• What to do: Your task is to copy the stretch of lines in the records below that begins with the line containing "Severities (R519). -/" and ends with the line containing "def argN (k", exactly as written, with nothing added.

[Source data]
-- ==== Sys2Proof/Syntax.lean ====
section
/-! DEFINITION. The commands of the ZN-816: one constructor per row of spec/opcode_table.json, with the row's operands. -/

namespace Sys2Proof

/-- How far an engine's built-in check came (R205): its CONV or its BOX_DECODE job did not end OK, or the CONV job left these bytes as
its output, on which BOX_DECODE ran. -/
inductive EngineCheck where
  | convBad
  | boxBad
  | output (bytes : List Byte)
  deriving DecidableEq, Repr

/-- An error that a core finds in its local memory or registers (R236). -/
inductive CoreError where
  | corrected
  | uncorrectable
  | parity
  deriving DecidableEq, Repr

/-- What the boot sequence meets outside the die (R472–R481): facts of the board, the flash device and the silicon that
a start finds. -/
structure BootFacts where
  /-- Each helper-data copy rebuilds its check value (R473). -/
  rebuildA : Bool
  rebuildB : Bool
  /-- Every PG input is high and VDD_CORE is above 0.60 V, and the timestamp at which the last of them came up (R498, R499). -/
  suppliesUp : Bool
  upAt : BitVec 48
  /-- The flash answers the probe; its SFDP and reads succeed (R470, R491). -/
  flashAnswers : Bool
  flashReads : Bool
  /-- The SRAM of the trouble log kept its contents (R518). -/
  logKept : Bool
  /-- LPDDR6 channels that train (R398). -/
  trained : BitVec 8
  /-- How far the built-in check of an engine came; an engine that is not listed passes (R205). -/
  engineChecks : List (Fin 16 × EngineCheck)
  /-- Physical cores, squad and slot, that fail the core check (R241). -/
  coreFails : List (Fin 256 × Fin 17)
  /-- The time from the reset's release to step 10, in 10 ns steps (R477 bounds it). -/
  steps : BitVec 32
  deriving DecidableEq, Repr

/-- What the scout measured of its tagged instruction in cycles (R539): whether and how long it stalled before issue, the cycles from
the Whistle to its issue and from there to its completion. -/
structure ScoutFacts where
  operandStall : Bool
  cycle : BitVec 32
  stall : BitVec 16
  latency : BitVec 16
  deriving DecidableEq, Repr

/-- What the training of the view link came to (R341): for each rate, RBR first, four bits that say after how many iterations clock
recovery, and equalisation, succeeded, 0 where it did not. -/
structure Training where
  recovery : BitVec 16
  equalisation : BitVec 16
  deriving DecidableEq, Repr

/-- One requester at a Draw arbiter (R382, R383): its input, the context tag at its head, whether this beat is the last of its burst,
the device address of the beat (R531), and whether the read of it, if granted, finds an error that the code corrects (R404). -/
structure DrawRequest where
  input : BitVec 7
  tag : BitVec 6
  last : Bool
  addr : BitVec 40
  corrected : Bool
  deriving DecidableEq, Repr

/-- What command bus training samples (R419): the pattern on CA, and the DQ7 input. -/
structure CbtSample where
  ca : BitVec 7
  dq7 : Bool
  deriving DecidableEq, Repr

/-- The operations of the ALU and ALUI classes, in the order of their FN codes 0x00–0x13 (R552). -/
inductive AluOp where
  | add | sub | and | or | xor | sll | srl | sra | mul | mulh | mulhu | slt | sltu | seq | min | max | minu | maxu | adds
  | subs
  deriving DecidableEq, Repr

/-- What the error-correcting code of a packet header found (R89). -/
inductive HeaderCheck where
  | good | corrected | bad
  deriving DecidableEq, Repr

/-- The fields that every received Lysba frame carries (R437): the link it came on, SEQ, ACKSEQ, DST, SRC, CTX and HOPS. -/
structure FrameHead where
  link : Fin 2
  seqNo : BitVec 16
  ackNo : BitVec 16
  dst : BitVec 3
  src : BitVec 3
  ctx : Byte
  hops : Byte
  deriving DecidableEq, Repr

...

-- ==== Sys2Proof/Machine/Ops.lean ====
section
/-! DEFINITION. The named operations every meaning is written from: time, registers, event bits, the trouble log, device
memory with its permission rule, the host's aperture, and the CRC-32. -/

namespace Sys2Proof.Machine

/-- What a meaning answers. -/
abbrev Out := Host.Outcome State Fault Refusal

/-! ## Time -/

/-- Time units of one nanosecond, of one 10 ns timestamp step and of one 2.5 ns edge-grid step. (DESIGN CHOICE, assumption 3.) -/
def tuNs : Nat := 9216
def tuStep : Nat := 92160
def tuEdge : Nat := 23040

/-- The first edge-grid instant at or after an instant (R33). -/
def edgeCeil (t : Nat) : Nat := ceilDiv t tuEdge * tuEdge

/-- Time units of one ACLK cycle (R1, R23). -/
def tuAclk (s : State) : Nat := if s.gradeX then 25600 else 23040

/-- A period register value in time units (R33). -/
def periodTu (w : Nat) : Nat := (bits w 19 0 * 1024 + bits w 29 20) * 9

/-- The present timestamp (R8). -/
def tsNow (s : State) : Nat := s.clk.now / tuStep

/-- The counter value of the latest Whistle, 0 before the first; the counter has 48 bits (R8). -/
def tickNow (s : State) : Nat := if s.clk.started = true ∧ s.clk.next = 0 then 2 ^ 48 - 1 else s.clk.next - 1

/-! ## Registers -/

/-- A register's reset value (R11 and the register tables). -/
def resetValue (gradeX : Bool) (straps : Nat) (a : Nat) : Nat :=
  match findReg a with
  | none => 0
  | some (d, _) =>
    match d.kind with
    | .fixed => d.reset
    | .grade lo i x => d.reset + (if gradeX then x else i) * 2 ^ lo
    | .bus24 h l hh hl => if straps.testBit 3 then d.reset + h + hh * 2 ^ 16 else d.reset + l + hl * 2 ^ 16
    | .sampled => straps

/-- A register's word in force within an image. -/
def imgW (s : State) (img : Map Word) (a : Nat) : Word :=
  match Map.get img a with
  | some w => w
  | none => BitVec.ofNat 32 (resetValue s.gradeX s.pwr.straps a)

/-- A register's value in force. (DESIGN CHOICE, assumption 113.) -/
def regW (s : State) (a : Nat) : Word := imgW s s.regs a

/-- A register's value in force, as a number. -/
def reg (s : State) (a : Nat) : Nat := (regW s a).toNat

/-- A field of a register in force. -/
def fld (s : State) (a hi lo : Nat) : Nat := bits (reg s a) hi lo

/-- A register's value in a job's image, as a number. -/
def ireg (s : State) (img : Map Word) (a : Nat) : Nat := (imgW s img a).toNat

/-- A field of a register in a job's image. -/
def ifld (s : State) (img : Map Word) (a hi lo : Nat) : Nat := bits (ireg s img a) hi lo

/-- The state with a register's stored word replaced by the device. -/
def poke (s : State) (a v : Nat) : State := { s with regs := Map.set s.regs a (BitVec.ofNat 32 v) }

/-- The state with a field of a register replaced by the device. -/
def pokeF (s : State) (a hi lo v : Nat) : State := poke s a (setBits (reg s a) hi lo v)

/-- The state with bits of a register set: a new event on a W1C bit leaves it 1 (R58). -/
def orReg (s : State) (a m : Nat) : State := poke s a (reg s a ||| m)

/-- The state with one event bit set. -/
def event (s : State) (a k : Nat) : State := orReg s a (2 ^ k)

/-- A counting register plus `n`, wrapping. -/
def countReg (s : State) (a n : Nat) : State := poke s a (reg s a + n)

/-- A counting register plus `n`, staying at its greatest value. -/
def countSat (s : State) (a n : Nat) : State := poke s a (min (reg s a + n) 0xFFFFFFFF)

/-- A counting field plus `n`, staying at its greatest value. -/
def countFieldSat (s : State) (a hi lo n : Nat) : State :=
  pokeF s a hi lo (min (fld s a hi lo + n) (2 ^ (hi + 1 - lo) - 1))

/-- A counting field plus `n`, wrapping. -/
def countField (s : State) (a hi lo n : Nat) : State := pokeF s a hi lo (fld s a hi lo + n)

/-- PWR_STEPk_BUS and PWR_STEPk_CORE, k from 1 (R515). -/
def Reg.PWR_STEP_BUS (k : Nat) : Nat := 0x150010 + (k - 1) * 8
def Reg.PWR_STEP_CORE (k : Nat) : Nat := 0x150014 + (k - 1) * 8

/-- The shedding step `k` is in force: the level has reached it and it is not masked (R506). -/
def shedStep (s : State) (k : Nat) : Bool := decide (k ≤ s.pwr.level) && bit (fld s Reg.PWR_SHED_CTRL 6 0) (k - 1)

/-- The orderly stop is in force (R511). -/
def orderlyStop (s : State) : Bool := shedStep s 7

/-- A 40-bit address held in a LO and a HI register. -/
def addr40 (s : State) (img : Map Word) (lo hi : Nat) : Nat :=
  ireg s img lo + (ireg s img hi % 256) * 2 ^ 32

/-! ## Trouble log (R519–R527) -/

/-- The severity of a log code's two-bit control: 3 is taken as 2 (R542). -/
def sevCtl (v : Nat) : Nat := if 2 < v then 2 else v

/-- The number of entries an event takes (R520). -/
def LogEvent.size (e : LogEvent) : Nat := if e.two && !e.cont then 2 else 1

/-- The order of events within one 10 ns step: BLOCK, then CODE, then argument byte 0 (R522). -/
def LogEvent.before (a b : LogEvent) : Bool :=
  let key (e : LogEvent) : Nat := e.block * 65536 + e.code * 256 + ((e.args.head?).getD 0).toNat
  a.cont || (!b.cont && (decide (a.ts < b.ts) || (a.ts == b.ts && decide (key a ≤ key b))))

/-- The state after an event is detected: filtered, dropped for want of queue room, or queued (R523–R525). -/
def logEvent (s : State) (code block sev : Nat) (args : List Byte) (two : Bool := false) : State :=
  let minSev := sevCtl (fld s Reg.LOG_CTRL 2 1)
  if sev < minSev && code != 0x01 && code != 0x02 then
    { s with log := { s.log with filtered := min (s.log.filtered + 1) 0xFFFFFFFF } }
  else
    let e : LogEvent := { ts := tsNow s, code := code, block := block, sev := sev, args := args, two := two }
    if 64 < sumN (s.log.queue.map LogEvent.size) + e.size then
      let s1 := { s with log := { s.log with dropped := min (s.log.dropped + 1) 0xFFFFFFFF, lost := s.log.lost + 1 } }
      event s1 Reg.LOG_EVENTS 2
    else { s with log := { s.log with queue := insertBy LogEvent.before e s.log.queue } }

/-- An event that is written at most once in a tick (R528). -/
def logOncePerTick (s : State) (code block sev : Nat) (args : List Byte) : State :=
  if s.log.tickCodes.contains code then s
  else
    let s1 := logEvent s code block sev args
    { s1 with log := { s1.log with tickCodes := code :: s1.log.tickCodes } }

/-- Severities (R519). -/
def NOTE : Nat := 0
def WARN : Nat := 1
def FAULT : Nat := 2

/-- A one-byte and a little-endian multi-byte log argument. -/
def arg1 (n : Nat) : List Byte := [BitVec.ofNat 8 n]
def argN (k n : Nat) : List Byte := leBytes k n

• Written response:
/-- Severities (R519). -/
def NOTE : Nat := 0
def WARN : Nat := 1
def FAULT : Nat := 2

/-- A one-byte and a little-endian multi-byte log argument. -/
def arg1 (n : Nat) : List Byte := [BitVec.ofNat 8 n]
def argN (k n : Nat) : List Byte := leBytes k n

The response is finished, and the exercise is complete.